Given records:
-- Opening Marker --

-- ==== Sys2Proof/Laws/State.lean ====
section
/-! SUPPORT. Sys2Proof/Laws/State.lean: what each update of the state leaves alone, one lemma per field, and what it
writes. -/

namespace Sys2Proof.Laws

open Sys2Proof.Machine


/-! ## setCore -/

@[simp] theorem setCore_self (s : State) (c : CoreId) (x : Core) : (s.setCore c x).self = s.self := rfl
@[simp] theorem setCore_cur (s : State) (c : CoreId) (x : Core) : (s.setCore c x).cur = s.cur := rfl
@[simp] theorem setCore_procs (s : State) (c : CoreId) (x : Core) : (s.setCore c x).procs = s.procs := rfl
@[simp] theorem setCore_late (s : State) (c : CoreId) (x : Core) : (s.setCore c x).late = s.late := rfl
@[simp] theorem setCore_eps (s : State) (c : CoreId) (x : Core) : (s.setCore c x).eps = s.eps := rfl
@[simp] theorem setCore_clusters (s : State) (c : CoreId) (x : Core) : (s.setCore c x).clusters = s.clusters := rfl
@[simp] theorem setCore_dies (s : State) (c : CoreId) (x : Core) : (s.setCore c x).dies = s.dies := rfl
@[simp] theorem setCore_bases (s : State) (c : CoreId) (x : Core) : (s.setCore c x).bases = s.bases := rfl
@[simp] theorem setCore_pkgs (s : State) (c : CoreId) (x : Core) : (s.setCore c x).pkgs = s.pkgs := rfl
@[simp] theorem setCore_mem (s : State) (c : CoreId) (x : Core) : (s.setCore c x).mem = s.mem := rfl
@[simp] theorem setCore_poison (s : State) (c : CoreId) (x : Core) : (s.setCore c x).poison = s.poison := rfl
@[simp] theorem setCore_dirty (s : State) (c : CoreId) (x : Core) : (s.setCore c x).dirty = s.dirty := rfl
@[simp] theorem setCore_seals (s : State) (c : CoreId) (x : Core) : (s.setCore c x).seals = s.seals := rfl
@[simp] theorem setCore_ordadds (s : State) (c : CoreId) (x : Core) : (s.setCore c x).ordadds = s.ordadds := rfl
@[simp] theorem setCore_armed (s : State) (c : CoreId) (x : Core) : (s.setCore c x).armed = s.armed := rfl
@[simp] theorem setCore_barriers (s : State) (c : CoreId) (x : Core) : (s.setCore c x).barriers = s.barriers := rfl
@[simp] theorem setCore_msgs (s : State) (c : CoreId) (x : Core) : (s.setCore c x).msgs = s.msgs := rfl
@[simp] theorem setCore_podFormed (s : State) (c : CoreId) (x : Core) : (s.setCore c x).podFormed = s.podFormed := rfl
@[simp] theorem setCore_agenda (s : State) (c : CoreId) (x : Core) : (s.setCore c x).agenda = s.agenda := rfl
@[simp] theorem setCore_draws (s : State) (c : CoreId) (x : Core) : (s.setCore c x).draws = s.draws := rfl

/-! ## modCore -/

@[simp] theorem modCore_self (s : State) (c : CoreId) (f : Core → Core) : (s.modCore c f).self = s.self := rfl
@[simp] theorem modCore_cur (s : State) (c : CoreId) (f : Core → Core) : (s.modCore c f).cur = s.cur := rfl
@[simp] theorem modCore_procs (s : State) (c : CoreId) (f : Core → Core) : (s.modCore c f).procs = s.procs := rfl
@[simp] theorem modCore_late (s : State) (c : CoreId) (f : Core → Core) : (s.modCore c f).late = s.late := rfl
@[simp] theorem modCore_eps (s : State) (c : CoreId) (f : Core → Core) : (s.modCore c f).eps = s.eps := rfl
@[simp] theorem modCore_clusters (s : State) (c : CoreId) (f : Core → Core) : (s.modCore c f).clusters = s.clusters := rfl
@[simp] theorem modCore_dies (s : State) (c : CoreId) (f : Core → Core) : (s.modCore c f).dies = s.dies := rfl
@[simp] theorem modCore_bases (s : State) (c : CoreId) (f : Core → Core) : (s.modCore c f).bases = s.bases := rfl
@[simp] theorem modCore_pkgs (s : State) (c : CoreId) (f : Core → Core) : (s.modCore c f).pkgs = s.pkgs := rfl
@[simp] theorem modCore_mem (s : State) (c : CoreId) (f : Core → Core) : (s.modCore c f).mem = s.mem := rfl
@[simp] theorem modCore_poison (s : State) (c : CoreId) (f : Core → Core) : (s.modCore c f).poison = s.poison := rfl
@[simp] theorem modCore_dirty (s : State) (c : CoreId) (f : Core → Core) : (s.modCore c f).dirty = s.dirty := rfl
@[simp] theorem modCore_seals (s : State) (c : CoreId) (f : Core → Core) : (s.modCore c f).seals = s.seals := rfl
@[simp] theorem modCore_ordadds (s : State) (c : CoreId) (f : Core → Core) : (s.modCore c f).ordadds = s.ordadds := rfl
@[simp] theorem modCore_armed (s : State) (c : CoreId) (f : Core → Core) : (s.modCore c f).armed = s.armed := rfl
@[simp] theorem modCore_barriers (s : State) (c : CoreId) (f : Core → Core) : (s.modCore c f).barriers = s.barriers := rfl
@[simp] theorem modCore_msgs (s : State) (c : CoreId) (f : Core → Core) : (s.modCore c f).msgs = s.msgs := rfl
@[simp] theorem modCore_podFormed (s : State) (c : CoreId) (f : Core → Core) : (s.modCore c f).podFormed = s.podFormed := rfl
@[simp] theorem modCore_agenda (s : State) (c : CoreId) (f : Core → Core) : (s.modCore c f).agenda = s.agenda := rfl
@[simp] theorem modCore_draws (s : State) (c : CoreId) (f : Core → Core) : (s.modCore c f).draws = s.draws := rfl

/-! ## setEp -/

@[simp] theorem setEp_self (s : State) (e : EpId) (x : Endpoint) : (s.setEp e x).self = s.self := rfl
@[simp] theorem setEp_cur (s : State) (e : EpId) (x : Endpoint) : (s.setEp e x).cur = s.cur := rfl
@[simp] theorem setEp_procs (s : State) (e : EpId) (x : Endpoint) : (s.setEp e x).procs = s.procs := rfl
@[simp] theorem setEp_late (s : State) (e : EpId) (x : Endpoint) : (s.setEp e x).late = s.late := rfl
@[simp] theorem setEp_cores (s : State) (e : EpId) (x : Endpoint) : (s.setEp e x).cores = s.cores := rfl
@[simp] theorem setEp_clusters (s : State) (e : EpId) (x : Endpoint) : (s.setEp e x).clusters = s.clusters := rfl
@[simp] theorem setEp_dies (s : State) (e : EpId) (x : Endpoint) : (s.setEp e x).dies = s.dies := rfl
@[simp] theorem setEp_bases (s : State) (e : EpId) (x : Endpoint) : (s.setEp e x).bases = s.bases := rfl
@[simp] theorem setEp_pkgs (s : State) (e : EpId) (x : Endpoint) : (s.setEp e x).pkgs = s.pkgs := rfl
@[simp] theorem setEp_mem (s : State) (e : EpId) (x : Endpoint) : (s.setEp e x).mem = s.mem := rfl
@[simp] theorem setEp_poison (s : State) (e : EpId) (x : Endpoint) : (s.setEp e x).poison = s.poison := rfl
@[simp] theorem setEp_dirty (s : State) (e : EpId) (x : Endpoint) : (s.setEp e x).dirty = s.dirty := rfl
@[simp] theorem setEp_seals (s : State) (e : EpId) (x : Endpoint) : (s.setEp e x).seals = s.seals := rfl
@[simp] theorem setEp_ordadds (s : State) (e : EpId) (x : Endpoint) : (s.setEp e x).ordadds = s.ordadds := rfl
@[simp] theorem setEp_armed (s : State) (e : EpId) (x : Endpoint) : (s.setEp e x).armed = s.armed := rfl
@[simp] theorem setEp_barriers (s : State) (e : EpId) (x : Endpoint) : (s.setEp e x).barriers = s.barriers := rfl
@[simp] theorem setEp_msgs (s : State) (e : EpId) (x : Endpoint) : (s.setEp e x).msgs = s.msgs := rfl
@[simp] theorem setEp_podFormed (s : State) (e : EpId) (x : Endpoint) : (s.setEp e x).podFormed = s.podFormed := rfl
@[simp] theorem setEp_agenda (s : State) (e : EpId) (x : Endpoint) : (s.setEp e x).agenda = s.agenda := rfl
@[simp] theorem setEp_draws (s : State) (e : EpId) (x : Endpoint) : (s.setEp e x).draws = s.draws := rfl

-- Closing Marker --
-- Opening Marker --

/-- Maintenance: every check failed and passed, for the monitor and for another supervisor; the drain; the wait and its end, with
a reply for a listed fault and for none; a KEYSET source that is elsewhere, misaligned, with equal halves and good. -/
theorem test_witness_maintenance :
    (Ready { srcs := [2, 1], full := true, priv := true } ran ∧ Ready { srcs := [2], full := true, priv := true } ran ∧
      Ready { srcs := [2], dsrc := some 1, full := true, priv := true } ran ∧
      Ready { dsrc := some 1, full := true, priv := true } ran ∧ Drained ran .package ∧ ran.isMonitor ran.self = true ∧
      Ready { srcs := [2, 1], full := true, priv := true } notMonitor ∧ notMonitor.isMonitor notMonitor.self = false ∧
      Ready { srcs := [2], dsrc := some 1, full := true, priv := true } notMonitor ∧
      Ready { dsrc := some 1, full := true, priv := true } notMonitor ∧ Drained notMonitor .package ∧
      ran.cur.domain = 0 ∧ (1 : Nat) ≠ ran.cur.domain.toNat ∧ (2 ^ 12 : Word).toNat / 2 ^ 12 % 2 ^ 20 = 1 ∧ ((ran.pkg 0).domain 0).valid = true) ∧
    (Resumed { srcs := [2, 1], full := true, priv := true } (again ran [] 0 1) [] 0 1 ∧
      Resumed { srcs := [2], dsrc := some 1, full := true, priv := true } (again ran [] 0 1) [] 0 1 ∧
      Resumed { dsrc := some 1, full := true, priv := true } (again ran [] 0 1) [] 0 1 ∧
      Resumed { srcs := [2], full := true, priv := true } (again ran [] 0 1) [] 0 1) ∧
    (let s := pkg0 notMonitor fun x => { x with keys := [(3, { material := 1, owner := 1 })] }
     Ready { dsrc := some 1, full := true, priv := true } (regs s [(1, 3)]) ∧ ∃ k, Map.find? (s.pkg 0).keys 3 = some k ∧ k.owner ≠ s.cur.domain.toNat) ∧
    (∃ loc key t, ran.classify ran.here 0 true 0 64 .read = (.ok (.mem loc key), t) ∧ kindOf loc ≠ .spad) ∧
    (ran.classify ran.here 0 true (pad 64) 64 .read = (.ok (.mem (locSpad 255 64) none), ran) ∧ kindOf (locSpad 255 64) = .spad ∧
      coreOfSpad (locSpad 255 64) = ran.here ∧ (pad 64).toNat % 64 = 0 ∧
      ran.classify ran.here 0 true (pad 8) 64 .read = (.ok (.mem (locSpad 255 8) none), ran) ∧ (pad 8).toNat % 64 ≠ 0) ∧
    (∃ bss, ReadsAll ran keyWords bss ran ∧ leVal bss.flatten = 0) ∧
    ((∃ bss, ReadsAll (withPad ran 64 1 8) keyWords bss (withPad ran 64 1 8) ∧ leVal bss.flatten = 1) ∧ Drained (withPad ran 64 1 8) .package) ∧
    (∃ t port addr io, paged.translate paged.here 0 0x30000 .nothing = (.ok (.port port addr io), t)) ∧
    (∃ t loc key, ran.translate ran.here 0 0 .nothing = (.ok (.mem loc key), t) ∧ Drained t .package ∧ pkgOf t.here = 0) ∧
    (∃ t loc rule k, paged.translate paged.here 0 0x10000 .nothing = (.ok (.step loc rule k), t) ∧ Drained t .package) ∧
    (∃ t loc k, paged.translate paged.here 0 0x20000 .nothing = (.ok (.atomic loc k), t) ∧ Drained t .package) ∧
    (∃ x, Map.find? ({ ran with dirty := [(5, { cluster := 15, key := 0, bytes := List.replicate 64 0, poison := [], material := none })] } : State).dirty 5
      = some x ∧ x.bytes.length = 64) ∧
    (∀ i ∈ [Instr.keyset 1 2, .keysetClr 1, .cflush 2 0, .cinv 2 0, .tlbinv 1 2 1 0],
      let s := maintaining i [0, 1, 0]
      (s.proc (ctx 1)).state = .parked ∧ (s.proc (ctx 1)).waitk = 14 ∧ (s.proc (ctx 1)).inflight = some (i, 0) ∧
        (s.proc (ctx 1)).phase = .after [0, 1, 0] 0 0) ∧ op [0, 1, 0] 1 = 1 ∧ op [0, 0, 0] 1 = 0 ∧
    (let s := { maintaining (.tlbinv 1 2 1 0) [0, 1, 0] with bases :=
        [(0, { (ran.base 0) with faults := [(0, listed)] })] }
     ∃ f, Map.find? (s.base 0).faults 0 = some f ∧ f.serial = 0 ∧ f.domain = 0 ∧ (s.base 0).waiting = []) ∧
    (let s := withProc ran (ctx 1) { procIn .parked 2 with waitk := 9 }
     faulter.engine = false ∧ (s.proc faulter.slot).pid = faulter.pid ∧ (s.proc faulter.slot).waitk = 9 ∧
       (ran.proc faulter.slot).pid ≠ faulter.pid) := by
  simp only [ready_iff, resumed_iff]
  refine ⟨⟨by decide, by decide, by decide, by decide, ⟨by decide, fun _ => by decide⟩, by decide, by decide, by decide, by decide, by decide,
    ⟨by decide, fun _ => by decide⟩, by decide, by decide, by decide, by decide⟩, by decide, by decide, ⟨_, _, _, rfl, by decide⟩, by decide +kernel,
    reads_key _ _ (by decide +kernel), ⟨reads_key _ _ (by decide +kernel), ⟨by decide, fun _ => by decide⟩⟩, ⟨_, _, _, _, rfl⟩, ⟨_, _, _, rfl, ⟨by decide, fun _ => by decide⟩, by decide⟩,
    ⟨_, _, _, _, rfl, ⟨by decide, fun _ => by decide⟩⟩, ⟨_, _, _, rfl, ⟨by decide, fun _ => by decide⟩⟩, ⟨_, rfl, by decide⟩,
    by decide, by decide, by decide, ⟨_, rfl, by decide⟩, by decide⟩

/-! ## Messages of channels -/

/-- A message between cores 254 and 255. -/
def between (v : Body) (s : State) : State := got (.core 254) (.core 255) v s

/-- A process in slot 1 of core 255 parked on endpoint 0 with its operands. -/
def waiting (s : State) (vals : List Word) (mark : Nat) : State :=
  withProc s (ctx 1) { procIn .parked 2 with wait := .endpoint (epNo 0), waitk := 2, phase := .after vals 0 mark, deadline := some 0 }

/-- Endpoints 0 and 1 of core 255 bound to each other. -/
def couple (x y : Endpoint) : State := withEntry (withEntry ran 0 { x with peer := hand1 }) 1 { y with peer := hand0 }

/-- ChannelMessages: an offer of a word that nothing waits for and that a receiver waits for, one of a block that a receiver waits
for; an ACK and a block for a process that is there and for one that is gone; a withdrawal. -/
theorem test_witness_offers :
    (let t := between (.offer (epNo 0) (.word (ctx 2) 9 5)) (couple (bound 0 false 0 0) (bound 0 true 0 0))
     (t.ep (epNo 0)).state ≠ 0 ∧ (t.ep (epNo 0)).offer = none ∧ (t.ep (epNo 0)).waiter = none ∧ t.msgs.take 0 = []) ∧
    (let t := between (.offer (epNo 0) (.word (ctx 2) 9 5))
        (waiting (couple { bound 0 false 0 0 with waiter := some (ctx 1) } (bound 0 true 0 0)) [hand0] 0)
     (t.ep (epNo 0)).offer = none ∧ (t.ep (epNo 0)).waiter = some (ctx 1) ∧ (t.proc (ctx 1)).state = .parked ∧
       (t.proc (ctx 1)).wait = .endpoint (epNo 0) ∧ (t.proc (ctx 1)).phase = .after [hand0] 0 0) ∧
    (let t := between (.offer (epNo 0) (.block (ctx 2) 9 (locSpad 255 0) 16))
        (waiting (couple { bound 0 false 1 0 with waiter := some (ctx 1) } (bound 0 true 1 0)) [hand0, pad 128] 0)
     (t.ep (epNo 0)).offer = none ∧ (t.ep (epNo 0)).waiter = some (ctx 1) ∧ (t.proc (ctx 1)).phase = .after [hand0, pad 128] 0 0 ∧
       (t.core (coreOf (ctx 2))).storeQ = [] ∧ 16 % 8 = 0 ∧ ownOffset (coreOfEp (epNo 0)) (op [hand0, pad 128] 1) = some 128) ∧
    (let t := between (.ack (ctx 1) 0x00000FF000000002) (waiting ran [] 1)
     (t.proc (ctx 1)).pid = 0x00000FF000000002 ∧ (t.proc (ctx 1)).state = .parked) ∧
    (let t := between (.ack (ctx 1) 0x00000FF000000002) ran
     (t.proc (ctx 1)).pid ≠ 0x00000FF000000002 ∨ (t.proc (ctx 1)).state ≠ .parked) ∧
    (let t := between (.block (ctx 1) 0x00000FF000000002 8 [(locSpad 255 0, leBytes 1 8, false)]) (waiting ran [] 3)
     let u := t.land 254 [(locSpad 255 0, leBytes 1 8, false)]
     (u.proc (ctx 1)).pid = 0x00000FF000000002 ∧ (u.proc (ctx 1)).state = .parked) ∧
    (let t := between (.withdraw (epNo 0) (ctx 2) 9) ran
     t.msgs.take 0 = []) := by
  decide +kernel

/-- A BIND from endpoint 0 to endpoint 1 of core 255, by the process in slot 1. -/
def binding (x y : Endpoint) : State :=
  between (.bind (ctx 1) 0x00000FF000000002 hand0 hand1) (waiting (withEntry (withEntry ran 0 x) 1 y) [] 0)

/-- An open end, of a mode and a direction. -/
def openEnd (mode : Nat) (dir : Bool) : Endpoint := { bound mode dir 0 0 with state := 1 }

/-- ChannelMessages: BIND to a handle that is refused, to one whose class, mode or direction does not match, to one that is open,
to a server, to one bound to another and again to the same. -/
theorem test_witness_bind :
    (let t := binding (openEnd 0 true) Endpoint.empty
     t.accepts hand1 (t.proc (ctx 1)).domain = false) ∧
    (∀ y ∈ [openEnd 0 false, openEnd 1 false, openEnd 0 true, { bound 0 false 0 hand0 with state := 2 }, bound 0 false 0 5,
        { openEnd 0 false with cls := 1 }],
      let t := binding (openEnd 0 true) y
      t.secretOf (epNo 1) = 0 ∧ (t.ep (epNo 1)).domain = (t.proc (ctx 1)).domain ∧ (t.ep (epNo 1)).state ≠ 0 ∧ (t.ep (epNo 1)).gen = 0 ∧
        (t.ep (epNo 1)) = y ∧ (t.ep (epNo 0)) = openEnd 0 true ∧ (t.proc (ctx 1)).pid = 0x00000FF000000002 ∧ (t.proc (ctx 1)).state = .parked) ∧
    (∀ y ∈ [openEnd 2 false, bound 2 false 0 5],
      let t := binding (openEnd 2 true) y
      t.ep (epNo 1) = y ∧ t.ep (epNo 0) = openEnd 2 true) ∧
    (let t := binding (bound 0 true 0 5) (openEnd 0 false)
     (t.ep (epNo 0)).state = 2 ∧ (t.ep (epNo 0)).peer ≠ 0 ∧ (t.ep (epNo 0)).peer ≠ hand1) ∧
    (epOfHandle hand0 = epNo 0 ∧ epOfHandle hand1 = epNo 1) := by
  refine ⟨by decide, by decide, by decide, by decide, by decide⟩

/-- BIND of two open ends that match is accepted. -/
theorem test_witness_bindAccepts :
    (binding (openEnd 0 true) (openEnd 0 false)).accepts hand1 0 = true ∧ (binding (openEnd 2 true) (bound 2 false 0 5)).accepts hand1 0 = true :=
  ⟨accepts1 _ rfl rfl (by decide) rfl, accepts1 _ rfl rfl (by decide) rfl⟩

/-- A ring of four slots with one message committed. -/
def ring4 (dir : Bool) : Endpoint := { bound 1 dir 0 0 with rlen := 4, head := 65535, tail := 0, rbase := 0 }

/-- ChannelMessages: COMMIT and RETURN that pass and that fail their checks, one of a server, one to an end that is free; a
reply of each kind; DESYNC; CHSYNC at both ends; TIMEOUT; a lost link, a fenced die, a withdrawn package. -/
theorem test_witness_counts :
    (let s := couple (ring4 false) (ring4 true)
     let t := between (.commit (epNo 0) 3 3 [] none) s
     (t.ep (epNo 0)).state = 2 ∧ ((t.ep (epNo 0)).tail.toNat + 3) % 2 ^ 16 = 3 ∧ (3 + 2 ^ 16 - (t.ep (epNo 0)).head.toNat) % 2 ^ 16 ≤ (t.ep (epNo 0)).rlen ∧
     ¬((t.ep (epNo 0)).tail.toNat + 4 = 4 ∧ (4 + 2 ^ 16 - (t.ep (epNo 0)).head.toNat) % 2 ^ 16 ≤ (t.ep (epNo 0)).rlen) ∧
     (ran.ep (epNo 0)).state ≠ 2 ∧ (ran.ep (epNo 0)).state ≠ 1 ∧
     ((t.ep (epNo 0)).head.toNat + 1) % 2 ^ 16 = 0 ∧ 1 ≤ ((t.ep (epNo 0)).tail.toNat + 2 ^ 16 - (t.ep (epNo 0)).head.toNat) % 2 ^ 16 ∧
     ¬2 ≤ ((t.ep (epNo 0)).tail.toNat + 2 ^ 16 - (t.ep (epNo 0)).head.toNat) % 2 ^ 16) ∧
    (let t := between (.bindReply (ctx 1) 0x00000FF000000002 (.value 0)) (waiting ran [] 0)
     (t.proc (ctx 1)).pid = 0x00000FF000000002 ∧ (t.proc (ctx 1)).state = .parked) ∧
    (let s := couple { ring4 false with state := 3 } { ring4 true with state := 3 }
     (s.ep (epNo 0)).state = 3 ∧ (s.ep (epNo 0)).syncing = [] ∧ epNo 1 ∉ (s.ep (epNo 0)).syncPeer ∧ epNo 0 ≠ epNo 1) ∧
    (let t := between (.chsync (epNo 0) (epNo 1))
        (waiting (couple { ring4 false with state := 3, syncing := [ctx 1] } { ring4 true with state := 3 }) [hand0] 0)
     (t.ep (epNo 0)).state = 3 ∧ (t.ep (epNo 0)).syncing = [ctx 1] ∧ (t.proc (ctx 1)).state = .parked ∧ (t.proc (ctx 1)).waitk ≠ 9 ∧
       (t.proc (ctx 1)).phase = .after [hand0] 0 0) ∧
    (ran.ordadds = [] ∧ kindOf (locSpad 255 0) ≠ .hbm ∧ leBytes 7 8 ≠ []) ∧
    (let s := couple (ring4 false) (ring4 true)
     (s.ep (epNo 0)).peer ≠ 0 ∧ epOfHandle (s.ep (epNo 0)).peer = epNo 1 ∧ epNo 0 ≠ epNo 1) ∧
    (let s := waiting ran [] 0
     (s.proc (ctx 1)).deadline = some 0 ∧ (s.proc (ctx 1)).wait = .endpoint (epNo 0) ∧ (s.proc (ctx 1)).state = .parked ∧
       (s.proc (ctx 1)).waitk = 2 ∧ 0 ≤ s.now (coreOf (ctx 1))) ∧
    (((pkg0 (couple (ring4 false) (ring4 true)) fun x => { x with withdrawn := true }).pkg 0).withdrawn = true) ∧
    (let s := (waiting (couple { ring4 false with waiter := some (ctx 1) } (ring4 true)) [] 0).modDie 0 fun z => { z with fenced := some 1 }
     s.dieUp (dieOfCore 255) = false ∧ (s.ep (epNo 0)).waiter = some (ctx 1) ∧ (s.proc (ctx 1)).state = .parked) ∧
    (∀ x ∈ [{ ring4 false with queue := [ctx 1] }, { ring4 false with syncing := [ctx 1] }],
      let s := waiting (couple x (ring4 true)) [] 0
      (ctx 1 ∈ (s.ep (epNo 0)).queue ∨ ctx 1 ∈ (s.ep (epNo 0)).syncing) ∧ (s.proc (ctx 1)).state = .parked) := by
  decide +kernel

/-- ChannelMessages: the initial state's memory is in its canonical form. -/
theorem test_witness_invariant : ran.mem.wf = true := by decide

-- Closing Marker --

Directions: From the line that has "t.msgs.take 0 = []) := by" through the line that has "def openEnd (mode", copy every line exactly as it appears above, and leave out all others.

Solved problem:
     t.msgs.take 0 = []) := by
  decide +kernel

/-- A BIND from endpoint 0 to endpoint 1 of core 255, by the process in slot 1. -/
def binding (x y : Endpoint) : State :=
  between (.bind (ctx 1) 0x00000FF000000002 hand0 hand1) (waiting (withEntry (withEntry ran 0 x) 1 y) [] 0)

/-- An open end, of a mode and a direction. -/
def openEnd (mode : Nat) (dir : Bool) : Endpoint := { bound mode dir 0 0 with state := 1 }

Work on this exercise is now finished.